Article 95 bis 3 of the Personal Income Tax Act establishes the following guidelines for determining the market value according to the type of share or holding: 

(a) For securities listed on markets, their market price is taken as a reference. 

b) For securities not listed on the aforementioned markets, they are valued, unless proven otherwise, using the higher of the following values: 

The net assets derived from the balance sheet corresponding to the last accounting year closed before the date of accrual of the tax; 

The result of capitalising at 20% the average of the results of the three accounting years closed before the date on which the tax becomes chargeable. In this calculation, dividends distributed and allocations to reserves, excluding those for the regularisation or updating of balance sheets, are considered as profits.
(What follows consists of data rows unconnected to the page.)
/-- The meaning of a word. -/
def runLo (x : FormLo) (s : State) : Out :=
  match x with
  | .nop => execNop s
  | .dictionaryReference dist entry => execDictionaryReference dist entry s
  | .addI32 h d a b => execAddI32 h d a b s
  | .addI32W32 dist d a b => execAddI32W32 dist d a b s
  | .addI32C16 d b => execAddI32C16 d b s
  | .subI32 h d a b => execSubI32 h d a b s
  | .subI32W32 dist d a b => execSubI32W32 dist d a b s
  | .subI32C16 d b => execSubI32C16 d b s
  | .addSatI32 h d a b => execAddSatI32 h d a b s
  | .addSatI32W32 dist d a b => execAddSatI32W32 dist d a b s
  | .subSatI32 h d a b => execSubSatI32 h d a b s
  | .subSatI32W32 dist d a b => execSubSatI32W32 dist d a b s
  | .addSatN32 h d a b => execAddSatN32 h d a b s
  | .addSatN32W32 dist d a b => execAddSatN32W32 dist d a b s
  | .subSatN32 h d a b => execSubSatN32 h d a b s
  | .subSatN32W32 dist d a b => execSubSatN32W32 dist d a b s
  | .addI16 h d a b => execAddI16 h d a b s
  | .addI16W32 dist d a b => execAddI16W32 dist d a b s
  | .subI16 h d a b => execSubI16 h d a b s
  | .subI16W32 dist d a b => execSubI16W32 dist d a b s
  | .mulI32 h d a b => execMulI32 h d a b s
  | .mulI32W32 dist d a b => execMulI32W32 dist d a b s
  | .mulhiI32 h d a b => execMulhiI32 h d a b s
  | .mulhiI32W32 dist d a b => execMulhiI32W32 dist d a b s
  | .mulhiN32 h d a b => execMulhiN32 h d a b s
  | .mulhiN32W32 dist d a b => execMulhiN32W32 dist d a b s
  | .mulSatI32 h d a b => execMulSatI32 h d a b s
  | .mulSatI32W32 dist d a b => execMulSatI32W32 dist d a b s
  | .mulI16 h d a b => execMulI16 h d a b s
  | .mulI16W32 dist d a b => execMulI16W32 dist d a b s
  | .andB32 h d a b => execAndB32 h d a b s
  | .andB32W32 dist d a b => execAndB32W32 dist d a b s
  | .andB32C16 d b => execAndB32C16 d b s
  | .orB32 h d a b => execOrB32 h d a b s
  | .orB32W32 dist d a b => execOrB32W32 dist d a b s
  | .orB32C16 d b => execOrB32C16 d b s
  | .xorB32 h d a b => execXorB32 h d a b s
  | .xorB32W32 dist d a b => execXorB32W32 dist d a b s
  | .xorB32C16 d b => execXorB32C16 d b s
  | .andnB32 h d a b => execAndnB32 h d a b s
  | .andnB32W32 dist d a b => execAndnB32W32 dist d a b s
  | .ornB32 h d a b => execOrnB32 h d a b s
  | .ornB32W32 dist d a b => execOrnB32W32 dist d a b s
  | .xnorB32 h d a b => execXnorB32 h d a b s
  | .xnorB32W32 dist d a b => execXnorB32W32 dist d a b s
  | .shlB32 h d a b => execShlB32 h d a b s
  | .shlB32W32 dist d a b => execShlB32W32 dist d a b s
  | .shlB32C16 d b => execShlB32C16 d b s
  | .shrN32 h d a b => execShrN32 h d a b s
  | .shrN32W32 dist d a b => execShrN32W32 dist d a b s
  | .shrN32C16 d b => execShrN32C16 d b s
  | .shrI32 h d a b => execShrI32 h d a b s
  | .shrI32W32 dist d a b => execShrI32W32 dist d a b s
  | .rotlB32 h d a b => execRotlB32 h d a b s
  | .rotlB32W32 dist d a b => execRotlB32W32 dist d a b s
  | .rotrB32 h d a b => execRotrB32 h d a b s
  | .rotrB32W32 dist d a b => execRotrB32W32 dist d a b s
  | .minI32 h d a b => execMinI32 h d a b s
  | .minI32W32 dist d a b => execMinI32W32 dist d a b s
  | .minI32C16 d b => execMinI32C16 d b s
  | .maxI32 h d a b => execMaxI32 h d a b s
  | .maxI32W32 dist d a b => execMaxI32W32 dist d a b s
  | .maxI32C16 d b => execMaxI32C16 d b s
  | .minN32 h d a b => execMinN32 h d a b s
  | .minN32W32 dist d a b => execMinN32W32 dist d a b s
  | .maxN32 h d a b => execMaxN32 h d a b s
  | .maxN32W32 dist d a b => execMaxN32W32 dist d a b s
  | .adifI32 h d a b => execAdifI32 h d a b s
  | .adifI32W32 dist d a b => execAdifI32W32 dist d a b s
  | .adifN32 h d a b => execAdifN32 h d a b s
  | .adifN32W32 dist d a b => execAdifN32W32 dist d a b s
  | .bfextN32 h d a b => execBfextN32 h d a b s
  | .bfextN32W32 dist d a b => execBfextN32W32 dist d a b s
  | .bfextI32 h d a b => execBfextI32 h d a b s
  | .bfextI32W32 dist d a b => execBfextI32W32 dist d a b s
  | .bfinsB32 h d a b c => execBfinsB32 h d a b c s
  | .bfinsB32W32 dist d a b => execBfinsB32W32 dist d a b s
  | .popcB32 h d a => execPopcB32 h d a s
  | .popcB32W32 dist d a => execPopcB32W32 dist d a s
  | .clzB32 h d a => execClzB32 h d a s
  | .clzB32W32 dist d a => execClzB32W32 dist d a s
  | .brevB32 h d a => execBrevB32 h d a s
  | .brevB32W32 dist d a => execBrevB32W32 dist d a s
  | .addI64 h d a b => execAddI64 h d a b s
  | .addI64W32 dist d a b => execAddI64W32 dist d a b s
  | .subI64 h d a b => execSubI64 h d a b s
  | .subI64W32 dist d a b => execSubI64W32 dist d a b s
  | .addF32 h rnd d a b => execAddF32 h rnd d a b s
  | .addF32W32 dist rnd d a b => execAddF32W32 dist rnd d a b s
  | .addF32C16 d b => execAddF32C16 d b s
  | .subF32 h rnd d a b => execSubF32 h rnd d a b s
  | .subF32W32 dist rnd d a b => execSubF32W32 dist rnd d a b s
  | .subF32C16 d b => execSubF32C16 d b s
  | .mulF32 h rnd d a b => execMulF32 h rnd d a b s
  | .mulF32W32 dist rnd d a b => execMulF32W32 dist rnd d a b s
  | .mulF32C16 d b => execMulF32C16 d b s
  | .addF16 h rnd d a b => execAddF16 h rnd d a b s
  | .addF16W32 dist rnd d a b => execAddF16W32 dist rnd d a b s
  | .subF16 h rnd d a b => execSubF16 h rnd d a b s
  | .subF16W32 dist rnd d a b => execSubF16W32 dist rnd d a b s
  | .addBf16 h rnd d a b => execAddBf16 h rnd d a b s
  | .addBf16W32 dist rnd d a b => execAddBf16W32 dist rnd d a b s
  | .subBf16 h rnd d a b => execSubBf16 h rnd d a b s
  | .subBf16W32 dist rnd d a b => execSubBf16W32 dist rnd d a b s
  | .mulF16 h rnd d a b => execMulF16 h rnd d a b s
  | .mulF16W32 dist rnd d a b => execMulF16W32 dist rnd d a b s
  | .mulBf16 h rnd d a b => execMulBf16 h rnd d a b s
  | .mulBf16W32 dist rnd d a b => execMulBf16W32 dist rnd d a b s
  | .minF32 h d a b => execMinF32 h d a b s
  | .minF32W32 dist d a b => execMinF32W32 dist d a b s
  | .minF32C16 d b => execMinF32C16 d b s
  | .maxF32 h d a b => execMaxF32 h d a b s
  | .maxF32W32 dist d a b => execMaxF32W32 dist d a b s
  | .maxF32C16 d b => execMaxF32C16 d b s
  | .minF16 h d a b => execMinF16 h d a b s
  | .minF16W32 dist d a b => execMinF16W32 dist d a b s
  | .maxF16 h d a b => execMaxF16 h d a b s
  | .maxF16W32 dist d a b => execMaxF16W32 dist d a b s
  | .minBf16 h d a b => execMinBf16 h d a b s
  | .minBf16W32 dist d a b => execMinBf16W32 dist d a b s
  | .maxBf16 h d a b => execMaxBf16 h d a b s
  | .maxBf16W32 dist d a b => execMaxBf16W32 dist d a b s
  | .minF64 h d a b => execMinF64 h d a b s
  | .minF64W32 dist d a b => execMinF64W32 dist d a b s
  | .maxF64 h d a b => execMaxF64 h d a b s
  | .maxF64W32 dist d a b => execMaxF64W32 dist d a b s
  | .addF64 h rnd d a b => execAddF64 h rnd d a b s
  | .addF64W32 dist rnd d a b => execAddF64W32 dist rnd d a b s
  | .subF64 h rnd d a b => execSubF64 h rnd d a b s
  | .subF64W32 dist rnd d a b => execSubF64W32 dist rnd d a b s
  | .mulF64 h rnd d a b => execMulF64 h rnd d a b s
  | .mulF64W32 dist rnd d a b => execMulF64W32 dist rnd d a b s
  | .lxchSelB32 h d a b => execLxchSelB32 h d a b s
  | .lxchSelB32W32 dist d a b => execLxchSelB32W32 dist d a b s
  | .lxchLoB32 h d a b => execLxchLoB32 h d a b s
  | .lxchLoB32W32 dist d a b => execLxchLoB32W32 dist d a b s
  | .lxchHiB32 h d a b => execLxchHiB32 h d a b s
  | .lxchHiB32W32 dist d a b => execLxchHiB32W32 dist d a b s
  | .lxchFlipB32 h d a b => execLxchFlipB32 h d a b s
  | .lxchFlipB32W32 dist d a b => execLxchFlipB32W32 dist d a b s
  | .movB32 h d b => execMovB32 h d b s
  | .movB32W32 dist d b => execMovB32W32 dist d b s
  | .movB32C16 d b => execMovB32C16 d b s
  | .movXaB32 h d a => execMovXaB32 h d a s
  | .movXaB32W32 dist d a => execMovXaB32W32 dist d a s
  | .movXdB32 h d b => execMovXdB32 h d b s
  | .movXdB32W32 dist d b => execMovXdB32W32 dist d b s
  | .movXadB32 h d a => execMovXadB32 h d a s
  | .movXadB32W32 dist d a => execMovXadB32W32 dist d a s
  | .packB16 h d a b => execPackB16 h d a b s
  | .packB16W32 dist d a b => execPackB16W32 dist d a b s
  | .fmaF32 h rnd d a b c => execFmaF32 h rnd d a b c s
  | .fnmaF32 h rnd d a b c => execFnmaF32 h rnd d a b c s
  | .fmaF64 h rnd d a b c => execFmaF64 h rnd d a b c s
  | .fnmaF64 h rnd d a b c => execFnmaF64 h rnd d a b c s
  | .fmaF16 h rnd d a b c => execFmaF16 h rnd d a b c s
  | .fnmaF16 h rnd d a b c => execFnmaF16 h rnd d a b c s
  | .fmaBf16 h rnd d a b c => execFmaBf16 h rnd d a b c s
  | .fnmaBf16 h rnd d a b c => execFnmaBf16 h rnd d a b c s
  | .madI32 h d a b c => execMadI32 h d a b c s
  | .madhiI32 h d a b c => execMadhiI32 h d a b c s
  | .madhiN32 h d a b c => execMadhiN32 h d a b c s
  | .madSatI32 h d a b c => execMadSatI32 h d a b c s
  | .dot4I8 h d a b c => execDot4I8 h d a b c s
  | .dot4N8 h d a b c => execDot4N8 h d a b c s
  | .dot2I16 h d a b c => execDot2I16 h d a b c s
  | .rcpF32 h rnd d a => execRcpF32 h rnd d a s
  | .rsqrtF32 h d a => execRsqrtF32 h d a s
  | .sqrtF32 h rnd d a => execSqrtF32 h rnd d a s
  | .exp2F32 h d a => execExp2F32 h d a s
  | .log2F32 h d a => execLog2F32 h d a s
  | .sinF32 h d a => execSinF32 h d a s
  | .cosF32 h d a => execCosF32 h d a s
  | .rcpF64 h rnd d a => execRcpF64 h rnd d a s
  | .rsqrtF64 h d a => execRsqrtF64 h d a s
  | .sqrtF64 h rnd d a => execSqrtF64 h rnd d a s
  | .cmpEqB32 h d a b => execCmpEqB32 h d a b s
  | .cmpNeB32 h d a b => execCmpNeB32 h d a b s
  | .cmpLtI32 h d a b => execCmpLtI32 h d a b s
  | .cmpLeI32 h d a b => execCmpLeI32 h d a b s
  | .cmpLtN32 h d a b => execCmpLtN32 h d a b s
  | .cmpLeN32 h d a b => execCmpLeN32 h d a b s
  | .tstB32 h d a b => execTstB32 h d a b s
  | .cmpEqF32 h p a b => execCmpEqF32 h p a b s
  | .cmpNeF32 h p a b => execCmpNeF32 h p a b s
  | .cmpLtF32 h p a b => execCmpLtF32 h p a b s
  | .cmpLeF32 h p a b => execCmpLeF32 h p a b s
  | .cmpGtF32 h p a b => execCmpGtF32 h p a b s
  | .cmpGeF32 h p a b => execCmpGeF32 h p a b s
  | .cmpUnF32 h p a b => execCmpUnF32 h p a b s
  | .cmpOrdF32 h p a b => execCmpOrdF32 h p a b s
  | .cmpEqF64 h p a b => execCmpEqF64 h p a b s
  | .cmpNeF64 h p a b => execCmpNeF64 h p a b s
  | .cmpLtF64 h p a b => execCmpLtF64 h p a b s
  | .cmpLeF64 h p a b => execCmpLeF64 h p a b s
  | .cmpGtF64 h p a b => execCmpGtF64 h p a b s
  | .cmpGeF64 h p a b => execCmpGeF64 h p a b s
  | .cmpUnF64 h p a b => execCmpUnF64 h p a b s
  | .cmpOrdF64 h p a b => execCmpOrdF64 h p a b s
  | .cvtF32F64 h rnd d a => execCvtF32F64 h rnd d a s
  | .cvtF64F32 h rnd d a => execCvtF64F32 h rnd d a s
  | .cvtF16F32 h rnd d a b => execCvtF16F32 h rnd d a b s
  | .cvtF32F16 h rnd d a hi => execCvtF32F16 h rnd d a hi s
  | .cvtBf16F32 h rnd d a b => execCvtBf16F32 h rnd d a b s
  | .cvtF32Bf16 h rnd d a hi => execCvtF32Bf16 h rnd d a hi s
  | .cvtI32F32 h rnd d a => execCvtI32F32 h rnd d a s
  | .cvtF32I32 h rnd d a => execCvtF32I32 h rnd d a s
  | .cvtN32F32 h rnd d a => execCvtN32F32 h rnd d a s
  | .cvtF32N32 h rnd d a => execCvtF32N32 h rnd d a s
  | .cvtI64F64 h rnd d a => execCvtI64F64 h rnd d a s
  | .cvtF64I64 h rnd d a => execCvtF64I64 h rnd d a s
  | .cvtI32F64 h rnd d a => execCvtI32F64 h rnd d a s
  | .cvtF64I32 h rnd d a => execCvtF64I32 h rnd d a s
  | .cvtSatI8I32 h rnd d a => execCvtSatI8I32 h rnd d a s
  | .cvtSatI16I32 h rnd d a => execCvtSatI16I32 h rnd d a s
  | .cvtFfF32 h rnd d a f => execCvtFfF32 h rnd d a f s
  | .cvtF32Ff h rnd d a f => execCvtF32Ff h rnd d a f s
  | .cvtFfBf16 h rnd d a f => execCvtFfBf16 h rnd d a f s
  | .cvtBf16Ff h rnd d a f => execCvtBf16Ff h rnd d a f s
  | .packMx h d a f => execPackMx h d a f s
  | .unpackMx h rnd d a f => execUnpackMx h rnd d a f s
  | .lvoteAnd h p q => execLvoteAnd h p q s
  | .lvoteOr h p q => execLvoteOr h p q s
  | .lvoteMask h d q => execLvoteMask h d q s
  | .vredAddI32 h d a => execVredAddI32 h d a s
  | .vredMinI32 h d a => execVredMinI32 h d a s
  | .vredMaxI32 h d a => execVredMaxI32 h d a s
  | .vredAddF32 h d a => execVredAddF32 h d a s
  | .vscanAddI32 h d a => execVscanAddI32 h d a s
  | .vfilt h d a b c => execVfilt h d a b c s
  | .vpermB32 h d a b => execVpermB32 h d a b s
  | .pand h p q r => execPand h p q r s
  | .por h p q r => execPor h p q r s
  | .pnot h p q => execPnot h p q s
  | .pmov h p a => execPmov h p a s
  | .selB32 h d a b q => execSelB32 h d a b q s
  | .pfrom h p a => execPfrom h p a s
  | .pto h d q => execPto h d q s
c) In the case of shares or units representing the capital or assets of Collective Investment Institutions (CIIs), the reference value is taken as the net asset value applicable on the accrual date of the last tax period. 
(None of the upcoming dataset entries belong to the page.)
-- ==== Sys2Proof/Safety.lean ====
section
/-!
DEFINITION. The terms that the statements use: what an instruction that has its own effect answers, by shape; what a
reader of the architecture sees of a state; and what a run that is safe looks like.
-/

namespace Sys2Proof.Machine

-- What a reader sees --------------------------------------------------------------------------

/-- Wave w of the group at place g. -/
def State.waveAt (s : State) (g w : Nat) : Option Wave := (s.grp g).bind fun gr => gr.waves[w]?

/-- The sequencer of the group at place g. -/
def State.seqAt (s : State) (g : Nat) : Option Seq := (s.grp g).map fun gr => gr.seq

/-- The word that lane l of V register r of a wave reads as in a clk (07 R172; 15 R350). -/
def State.vLane (s : State) (g w clk r l : Nat) : Word :=
  match s.waveAt g w with
  | some wv => laneOf (wv.vAt clk r) l
  | none => 0

/-- W register r of a wave as a clk reads it. -/
def State.wReg (s : State) (g w clk r : Nat) : DWord :=
  match s.waveAt g w with
  | some wv => wv.wAt clk r
  | none => 0

/-- Predicate register r of a wave as a clk reads it. -/
def State.pReg (s : State) (g w clk r : Nat) : PVal :=
  match s.waveAt g w with
  | some wv => wv.pAt clk r
  | none => ⟨0, 0⟩

/-- G register r of a group's sequencer as a clk reads it. -/
def State.gReg (s : State) (g clk r : Nat) : DWord :=
  match s.seqAt g with
  | some q => q.gAt clk r
  | none => 0

/-- The byte at a DRAM address, and at an address of system space. -/
def State.byteAt (s : State) (a : Nat) : Byte := memByte s.mem a
def State.sysByteAt (s : State) (a : Nat) : Byte := memByte s.sys a

/-- Every byte of DRAM and of system space reads as before. -/
def SameMemory (s t : State) : Prop := (∀ a, t.byteAt a = s.byteAt a) ∧ ∀ a, t.sysByteAt a = s.sysByteAt a

/-- The pending results of a list are in order of the clk in which they are due. -/
def PendSorted (ps : List Pend) : Prop := ps.Pairwise fun x y => x.due ≤ y.due

/-- DRAM and system space are in canonical form. -/
def MemoryCanonical (s : State) : Prop := memWf s.mem = true ∧ memWf s.sys = true

-- An instruction's own effect -----------------------------------------------------------------

/-- Where ok holds, instruction i, issued by agent c, has its own effect: exec answers the state that f makes of
the state after its issue (the pc past its len bytes, its cue raised: 15 R349, R352). -/
def Completes (i : Instr) (h : Hdr) (len : Nat) (ok : ICtx → State → Prop) (f : ICtx → State → State) : Prop :=
  ∀ s c, s.icx = some c → ok c (s.begun c h len) → exec i s = .next (f c (s.begun c h len))

/-- Where why holds, instruction i, issued by agent c, stops as f says: a trap with its cause, VA and AUX, a hold, or a
park. Nothing else of the instruction happens (16 R361), but that a trap and a park have taken what use says of the
agent's quarter (15 R353). -/
def TrapsUsing (use : ICtx → Quarter → Quarter) (i : Instr) (h : Hdr) (len : Nat) (why : ICtx → State → Prop)
    (f : ICtx → Stop) : Prop :=
  ∀ s c, s.icx = some c → why c (s.begun c h len) → exec i s = .next (s.stoppedUsing c use (f c))

/-- The same of an instruction that asks for the issue slot only. -/
def Traps (i : Instr) (h : Hdr) (len : Nat) (why : ICtx → State → Prop) (f : ICtx → Stop) : Prop :=
  TrapsUsing (fun _ q => q) i h len why f

/-- The operands of a lane point are in the window, and its latches and queues serve (02 R42; 07 R183, R186). -/
def Served (ds : List (Dst × Wd)) (srcs : List SrcW) (c : ICtx) : Prop := c.opStop ds srcs = none

/-- A lane point of fixed latency: its result r of the active lanes is on its way (15 R350). -/
def RunsLane (i : Instr) (t : Timing) (h : Hdr) (len : Nat) (ds : List (Dst × Wd)) (srcs : List SrcW)
    (r : ICtx → BitVec 32 → Res) : Prop :=
  Completes i h len (fun c s => Served ds srcs c ∧ (t.cls = .interval → s.ivHolds c = false))
    fun c s => s.fixed c h t srcs (r c (c.active h))

/-- The same, where the operands' values pass the point's own check. -/
def RunsLaneIf (i : Instr) (t : Timing) (h : Hdr) (len : Nat) (ds : List (Dst × Wd)) (srcs : List SrcW)
    (ok : ICtx → BitVec 32 → Prop) (r : ICtx → BitVec 32 → Res) : Prop :=
  Completes i h len (fun c s => Served ds srcs c ∧ (t.cls = .interval → s.ivHolds c = false) ∧ ok c (c.active h))
    fun c s => s.fixed c h t srcs (r c (c.active h))

/-- A point of both streams: a lane result, or one 64-bit value into G (02 R49; 08 R194). -/
def RunsBoth (i : Instr) (t : Timing) (h : Hdr) (len : Nat) (d : Dst) (srcs : List SrcW)
    (lane : ICtx → BitVec 32 → Res) (uni : ICtx → DWord) : Prop :=
  Completes i h len (fun c _ => c.uni = false ∧ Served [(d, .w32)] srcs c)
      (fun c s => s.fixed c h t srcs (lane c (c.active h)))
    ∧ Completes i h len (fun c _ => c.uni = true) fun c s => s.fixedG c h t d (uni c)

-- The arithmetic of the rule tables of 08 ------------------------------------------------------

/-- clamp(x, -2^(n-1), 2^(n-1) - 1) (08 R199). -/
def clampI (n : Nat) (x : Int) : Int :=
  if x < -(2 ^ (n - 1)) then -(2 ^ (n - 1)) else if 2 ^ (n - 1) - 1 < x then 2 ^ (n - 1) - 1 else x

/-- pos, len and the mask of a bit field (08 R201). -/
def posOf (n : Nat) (y : BitVec n) : Nat := y.toNat % n
def lenOf (n : Nat) (y : BitVec n) : Nat := min (y.toNat / 256 % (2 * n)) n
def maskOf (n : Nat) (y : BitVec n) : BitVec n := BitVec.ofNat n ((2 ^ lenOf n y - 1) <<< posOf n y)

/-- A sum of four products (08 R202). -/
def dot4 (f : Nat → Int) : Int := f 0 + f 1 + f 2 + f 3

/-- A level of the tree of vred.add.f32 (08 R217): x[l] := comb(x[l], x[l + s]) for l mod 2s = 0. -/
def treeLevel (x : Nat → Option Coded) (s : Nat) : Nat → Option Coded :=
  fun l => if l % (2 * s) = 0 then comb (x l) (x (l + s)) else x l

/-- A register or memory operand's lane words as the instruction reads them. -/
def ICtx.src32 (c : ICtx) (srcs : List SrcW) (i l : Nat) : Word := w32 (c.words extN srcs i) l

-- Shapes of fixed-latency points, by the function of one element --------------------------------

def IntPoint2 (i : Instr) (t : Timing) (ext : BitVec 16 → DWord) (f : (n : Nat) → BitVec n → BitVec n → BitVec n)
    (h : Hdr) (len : Nat) (d : Dst) (a b : Src) : Prop :=
  RunsBoth i t h len d [(a, .w32), (b, .w32)]
    (fun c m => res32 m d fun l =>
      f 32 (w32 (c.words ext [(a, .w32), (b, .w32)] 0) l) (w32 (c.words ext [(a, .w32), (b, .w32)] 1) l))
    fun c => f 64 (c.gval ext a) (c.gval ext b)

def IntPoint1 (i : Instr) (t : Timing) (f : (n : Nat) → BitVec n → BitVec n) (h : Hdr) (len : Nat) (d : Dst)
    (a : Src) : Prop :=
  RunsBoth i t h len d [(a, .w32)]
    (fun c m => res32 m d fun l => f 32 (w32 (c.words extN [(a, .w32)] 0) l)) fun c => f 64 (c.gval extN a)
When the shares or holdings in companies meet the aforementioned requirements, the capital gain is calculated as the positive difference between the market value and the acquisition value of these shares or holdings. 

These capital gains are included in the savings income and are imputed to the last tax period to be declared for Personal Income Tax (IRPF). A supplementary self-assessment tax return must be filed without penalties, late payment interest or surcharges, during the tax return period corresponding to the first tax year in which the taxpayer is no longer tax resident in Spain due to the change of residence. 

In order to avoid an immediate financial burden, deferral of the tax payment is allowed for five years. During this period, the transferred assets are subject to a permanence commitment. In case of a further transfer or change of tax residence outside the European Union, the tax must be paid immediately.

If within these five years the tax residence in Spain is recovered without having transferred the shares or holdings, the tax debt subject to the deferral is cancelled, as well as the accrued interest. If you have paid the Exit Tax, you are entitled to apply for a refund. 

The Exit Tax is a measure by means of which the tax authorities seek to secure their share of the tax burden in the event of a transfer of tax residence outside Spain. This is intended to tax a hypothetical capital gain, which may or may not materialise, and which is considered part of the tax base.  

This raises discussions on freedom of enterprise and freedom of establishment in a competitive and globalised environment, although these issues may open up separate debates and are not necessarily related to tax issues.